• What you should do: Using the records below, copy every line that holds the string "where".

:: Task inputs ::

-- ==== Sys2Proof/Laws/Frame.lean ====
section
/-! SUPPORT. What no executor changes: the frame of exec over all instructions, and of the sequencer around it. -/

namespace Sys2Proof.Machine

/-- From `s` to `t` only reports and console events were sent out. -/
def State.Sends (s t : State) : Prop := ∃ es, t.out = es ++ s.out ∧ ∀ e ∈ es, e.ofExecutor = true

theorem State.sends_none {s t : State} (h : t.out = s.out) : s.Sends t := ⟨[], h, by simp⟩

theorem State.Sends.trans {s t u : State} (h : s.Sends t) (h' : t.Sends u) : s.Sends u := by
  obtain ⟨es, h, hp⟩ := h
  obtain ⟨es', h', hp'⟩ := h'
  exact ⟨es' ++ es, by simp [h, h'], fun e he => (List.mem_append.mp he).elim (hp' e) (hp e)⟩

theorem ofExecutor_sinkReports {l : List RegAddr} {e : Event} (h : e ∈ sinkReports l) :
    e.ofExecutor = true := by
  obtain ⟨a, -, -, rfl⟩ := mem_sinkReports.mp h; rfl

theorem ofExecutor_outsideReports {s : State} {l : List Word} {e : Event} (h : e ∈ outsideReports s l) :
    e.ofExecutor = true := by
  obtain ⟨a, -, h⟩ := List.mem_filterMap.mp h
  split at h <;> cases h; rfl

/-- What every executor leaves alone: parameters, mode, process, debug mode, latch, host queues, the canonical form of memory, and what was sent out, to which it adds only reports and console events. -/
structure State.Frame (s t : State) : Prop where
  cfg : t.cfg = s.cfg
  mode : t.mode = s.mode
  proc : t.proc = s.proc
  dbg : t.dbg = s.dbg
  eoc : t.eoc = s.eoc
  ended : t.ended = s.ended
  hostCmds : t.hostCmds = s.hostCmds
  answers : t.answers = s.answers
  memWf : s.mem.wf = true → t.mem.wf = true
  memBelow : s.mem.below s.cfg.memSize = true → t.mem.below t.cfg.memSize = true
  out : s.Sends t

theorem State.Frame.refl (s : State) : s.Frame s :=
  ⟨rfl, rfl, rfl, rfl, rfl, rfl, rfl, rfl, id, id, State.sends_none rfl⟩

theorem State.Frame.trans {s t u : State} (h : s.Frame t) (h' : t.Frame u) : s.Frame u where
  cfg := h'.cfg.trans h.cfg
  mode := h'.mode.trans h.mode
  proc := h'.proc.trans h.proc
  dbg := h'.dbg.trans h.dbg
  eoc := h'.eoc.trans h.eoc
  ended := h'.ended.trans h.ended
  hostCmds := h'.hostCmds.trans h.hostCmds
  answers := h'.answers.trans h.answers
  memWf := h'.memWf ∘ h.memWf
  memBelow := h'.memBelow ∘ h.memBelow
  out := h.out.trans h'.out

theorem State.frame_noteReg (a : RegAddr) (s : State) : s.Frame (s.noteReg a) := by
  constructor
  case out => exact ⟨_, State.noteReg_out a s, fun _ => ofExecutor_sinkReports⟩
  all_goals simp

theorem State.frame_putReg (a : RegAddr) (v : Word) (s : State) : s.Frame (s.putReg a v) := by
  constructor
  case out => exact ⟨_, State.putReg_out a v s, fun _ => ofExecutor_sinkReports⟩
  all_goals simp

theorem State.frame_noteMem (a : Word) (s : State) : s.Frame (s.noteMem a) := by
  constructor
  case out => exact ⟨_, State.noteMem_out a s, fun _ => ofExecutor_outsideReports⟩
  all_goals simp

theorem State.frame_putMem (a : Word) (v : Byte) (s : State) : s.Frame (s.putMem a v) where
  cfg := by simp
  mode := by simp
  proc := by simp
  dbg := by simp
  eoc := by simp
  ended := by simp
  hostCmds := by simp
  answers := by simp
  memWf := State.putMem_wf a v s
  memBelow h := by simpa using State.putMem_below a v s h
  out := ⟨_, State.putMem_out a v s, fun _ => ofExecutor_outsideReports⟩

theorem State.frame_emit (e : Event) (s : State) (he : e.ofExecutor = true := by rfl) :
    s.Frame (s.emit e) :=
  ⟨rfl, rfl, rfl, rfl, rfl, rfl, rfl, rfl, id, id, [e], rfl, by simpa using he⟩

/-- Fields outside the frame may change. -/
theorem State.frame_update (s : State) (rf : RegFile) (ec : Word) (code : Code) (wait : Wait)
    (lines : List (List Byte)) (draws : Nat) :
    s.Frame { s with rf := rf, ec := ec, code := code, wait := wait, lines := lines, draws := draws } :=
  ⟨rfl, rfl, rfl, rfl, rfl, rfl, rfl, rfl, id, id, State.sends_none rfl⟩

theorem State.frame_countDraw (s : State) : s.Frame s.countDraw :=
  s.frame_update s.rf s.ec s.code s.wait s.lines (s.draws + 1)

/-- What `exec` does to every state besides the effect of its instruction. -/
structure ExecFrame (s t : State) : Prop where
  frame : s.Frame t
  /-- An instruction completes, hangs in a re-roll, or is suspended in a read. -/
  wait : t.wait = s.wait ∨ (t.code = .cont ∧ (t.wait = .hung ∨ ∃ svc, t.wait = .line svc))

/-- Every executor but the traps ends with `ret` after reads and writes. -/
theorem execFrame_ret {s t : State} (c : Code) (h : s.Frame t) (hw : t.wait = s.wait) :
    ExecFrame s (t.ret c) :=
  ⟨h.trans (State.frame_update t t.rf t.ec c t.wait t.lines t.draws), .inl (by simpa using hw)⟩

theorem aluImm_frame {f : Word → Word → Word} {b : RegAddr} {imm : BitVec 16} {s t : State}
    (h : aluImm f b imm s = .next t) : ExecFrame s t := by
  cases h
  exact execFrame_ret _ ((State.frame_noteReg _ _).trans (State.frame_putReg _ _ _)) (by simp)

theorem aluReg_frame {f : Word → Word → Word} {b c : RegAddr} {s t : State}
    (h : aluReg f b c s = .next t) : ExecFrame s t := by
  cases h
  exact execFrame_ret _ (((State.frame_noteReg _ _).trans (State.frame_noteReg _ _)).trans
    (State.frame_putReg _ _ _)) (by simp)

theorem jumpImm_frame {taken : Bool} {off : BitVec 16} {s t : State}
    (h : jumpImm taken off s = .next t) : ExecFrame s t := by
  unfold jumpImm at h; split at h <;> cases h
  · exact execFrame_ret _ (State.frame_putReg _ _ _) (by simp)
  · exact execFrame_ret _ (State.Frame.refl _) rfl

theorem jumpReg_frame {taken : Bool} {b : RegAddr} {s t : State}
    (h : jumpReg taken b s = .next t) : ExecFrame s t := by
  unfold jumpReg at h; split at h <;> cases h
  · exact execFrame_ret _ ((State.frame_noteReg _ _).trans (State.frame_putReg _ _ _)) (by simp)
  · exact execFrame_ret _ (State.Frame.refl _) rfl

/-- A read before the rest of an executor. -/
theorem ExecFrame.noteReg {a : RegAddr} {s t : State} (h : ExecFrame (s.noteReg a) t) : ExecFrame s t :=
  ⟨(State.frame_noteReg a s).trans h.frame, by simpa using h.wait⟩

theorem divZero_frame {s t : State} (h : divZero s = .next t) : ExecFrame s t := by
  cases h; exact execFrame_ret _ (State.frame_emit _ _) rfl

theorem loadReg_frame (b : RegAddr) (v : Word) (s : State) :
    ExecFrame s ((s.loadReg b v).ret .cont) := by
  unfold State.loadReg
  dsimp only
  split
  · unfold State.rerollSsx; split
    · exact execFrame_ret _ ((State.frame_putReg b v s).trans
        ((State.frame_countDraw _).trans (State.frame_putReg _ _ _))) (by simp)
    · refine ⟨(State.frame_putReg b v s).trans ?_, .inr ⟨rfl, .inl rfl⟩⟩
      exact ⟨rfl, rfl, rfl, rfl, rfl, rfl, rfl, rfl, id, id, State.sends_none rfl⟩
  · exact execFrame_ret _ (State.frame_putReg b v s) (by simp)

theorem consoleOut_frame {c : ConsoleEvent} {s t : State} (h : consoleOut c s = .next t) :
    ExecFrame s t := by
  cases h; exact execFrame_ret _ (State.frame_emit _ _) rfl

theorem giveX0_frame {w : Word} {s t : State} (h : giveX0 w s = .next t) : ExecFrame s t := by
  cases h; exact execFrame_ret _ (State.frame_putReg _ _ _) (by simp)

theorem pushLine_frame (L : List Byte) (s : State) : s.Frame (pushLine L s) ∧ (pushLine L s).wait = s.wait := by
  induction L generalizing s with
  | nil => exact ⟨State.Frame.refl s, rfl⟩
  | cons v rest ih =>
    obtain ⟨h, hw⟩ := ih ((s.putReg Reg.spx (s.spx + 1)).putMem (s.spx + 1) v)
    exact ⟨((State.frame_putReg _ _ _).trans (State.frame_putMem _ _ _)).trans h, by
      simp only [pushLine]; rw [hw]; simp⟩

theorem copyCode_frame (addr : Word) (img : Image) (s : State) : s.Frame (copyCode addr img s) := by
  induction img generalizing addr s with
  | nil => exact State.Frame.refl s
  | cons v rest ih => exact (State.frame_putMem _ _ _).trans (ih _ _)

theorem completeRead_frame {svc : ReadService} {L : List Byte} {s t : State}
    (h : completeRead svc L s = .next t) : ExecFrame s t := by
  have hp : ∀ {o : Option Word}, giveParsed o s = .next t → ExecFrame s t := by
    intro o h; cases o with
    | none => cases h
    | some w => exact giveX0_frame h
  cases svc with
  | char =>
    cases L with
    | nil => cases h
    | cons ch L =>
      have := giveX0_frame h
      exact ⟨(State.frame_update s s.rf s.ec s.code s.wait s.lines (s.draws + 1)).trans this.frame,
        by simpa using this.wait⟩
  | unsigned => exact hp h
  | signed => exact hp h
  | float => exact hp h
  | stackLine =>
    cases h
    obtain ⟨h1, h2⟩ := pushLine_frame L (s.putReg Reg.x0 (BitVec.ofNat 32 L.length))
    exact execFrame_ret _ ((State.frame_putReg _ _ _).trans h1) (by rw [h2]; simp)

theorem readLine_frame {svc : ReadService} {s t : State} (h : readLine svc s = .next t) :
    ExecFrame s t := by
  have hc : s.Frame (s.console .readLine) := State.frame_emit _ _
  unfold readLine at h
  dsimp only at h
  split at h
  · cases h
    refine ⟨hc.trans (State.frame_update _ s.rf s.ec .cont (.line svc) s.lines s.draws), .inr ⟨rfl, .inr ⟨svc, rfl⟩⟩⟩
  · have := completeRead_frame h
    exact ⟨hc.trans ((State.frame_update _ s.rf s.ec s.code s.wait _ s.draws).trans this.frame), this.wait⟩

theorem trap_frame {n : Word} {s t : State} (h : trap n s = .next t) : ExecFrame s t := by
  have hn : trapNothing s = .next t → ExecFrame s t := by
    intro h; cases h; exact execFrame_ret _ (State.Frame.refl _) rfl
  unfold trap at h
  split at h
  · unfold processControl at h
    split at h
    · cases h
      exact ⟨⟨rfl, rfl, rfl, rfl, rfl, rfl, rfl, rfl, id, id, State.sends_none rfl⟩, .inl rfl⟩
    · split at h
      · cases h
        exact ⟨⟨rfl, rfl, rfl, rfl, rfl, rfl, rfl, rfl, id, id, [_], rfl, by simp [Event.ofExecutor]⟩, .inl rfl⟩
      · exact hn h
  · unfold consoleService at h
    split at h
    · exact consoleOut_frame h
    · exact consoleOut_frame h
    · exact consoleOut_frame h
    · exact consoleOut_frame h
    · obtain ⟨h0, rs, h1, -⟩ := noteString_spec (s.regVal Reg.x1).toNat (s.regVal Reg.x0) s
      have hf : s.Frame (noteString (s.regVal Reg.x1).toNat (s.regVal Reg.x0) s) ∧
          (noteString (s.regVal Reg.x1).toNat (s.regVal Reg.x0) s).wait = s.wait := by
        rw [h0]; exact ⟨⟨rfl, rfl, rfl, rfl, rfl, rfl, rfl, rfl, id, id, _, h1,
          by simp [Event.ofExecutor]⟩, rfl⟩
      have := consoleOut_frame h
      exact ⟨hf.1.trans this.frame, by simpa [hf.2] using this.wait⟩
    all_goals first | exact readLine_frame h | exact consoleOut_frame h | exact hn h
  all_goals exact hn h

/-- The frame of every instruction. -/
theorem exec_frame {i : Instr} {s t : State} (h : exec i s = .next t) : ExecFrame s t := by
  cases i <;> simp only [exec] at h
  case nop => cases h; exact execFrame_ret _ (State.Frame.refl _) rfl
  case ldxXV => cases h; exact loadReg_frame _ _ _
  case ldxXX => cases h; exact (loadReg_frame _ _ _).noteReg
  case setV => cases h; exact execFrame_ret _ (State.frame_putMem _ _ _) (by simp)
  case setX =>
    cases h
    exact execFrame_ret _ ((State.frame_noteReg _ _).trans (State.frame_putMem _ _ _)) (by simp)
  case getX =>
    cases h
    exact execFrame_ret _ ((State.frame_noteMem _ _).trans (State.frame_putReg _ _ _)) (by simp)
  case excV => exact trap_frame h
  case excX => exact (trap_frame h).noteReg
  case jitVV => exact jumpImm_frame h
  case jitVX => exact (jumpImm_frame h).noteReg
  case jitXV => exact jumpReg_frame h
  case jitXX => exact (jumpReg_frame h).noteReg
  case jifVV => exact jumpImm_frame h
  case jifVX => exact (jumpImm_frame h).noteReg
  case jifXV => exact (jumpReg_frame h).noteReg
  case jifXX => exact (jumpReg_frame h).noteReg
  case divXV =>
    unfold execDivXV at h
    split at h
    · exact divZero_frame h
    · exact aluImm_frame h
  case divXX =>
    unfold execDivXX at h
    dsimp only at h
    split at h
    · exact (divZero_frame h).noteReg
    · cases h
      exact execFrame_ret _ (((State.frame_noteReg _ _).trans (State.frame_noteReg _ _)).trans
        (State.frame_putReg _ _ _)) (by simp)
  case subXV =>
    cases h
    exact execFrame_ret _ (((((State.frame_noteReg _ _).trans (State.frame_noteReg _ _)).trans
      (State.frame_putReg _ _ _)).trans (State.frame_noteReg _ _)).trans (State.frame_putReg _ _ _))
      (by simp [State.compare])
  case subXX =>
    cases h
    exact execFrame_ret _ ((((((State.frame_noteReg _ _).trans (State.frame_noteReg _ _)).trans
      (State.frame_putReg _ _ _)).trans (State.frame_noteReg _ _)).trans (State.frame_noteReg _ _)).trans
      (State.frame_putReg _ _ _)) (by simp [State.compare])
  case notX =>
    cases h
    exact execFrame_ret _ ((State.frame_noteReg _ _).trans (State.frame_putReg _ _ _)) (by simp)
  case cmpXV =>
    cases h
    exact execFrame_ret _ ((State.frame_noteReg _ _).trans (State.frame_putReg _ _ _)) (by simp [State.compare])
  case cmpXX =>
    cases h
    exact execFrame_ret _ (((State.frame_noteReg _ _).trans (State.frame_noteReg _ _)).trans
      (State.frame_putReg _ _ _)) (by simp [State.compare])
  all_goals first | exact aluImm_frame h | exact aluReg_frame h

end Sys2Proof.Machine
end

:::

• Response area:
structure State.Frame (s t : State) : Prop where
theorem State.Frame.trans {s t u : State} (h : s.Frame t) (h' : t.Frame u) : s.Frame u where
theorem State.frame_putMem (a : Word) (v : Byte) (s : State) : s.Frame (s.putMem a v) where
structure ExecFrame (s t : State) : Prop where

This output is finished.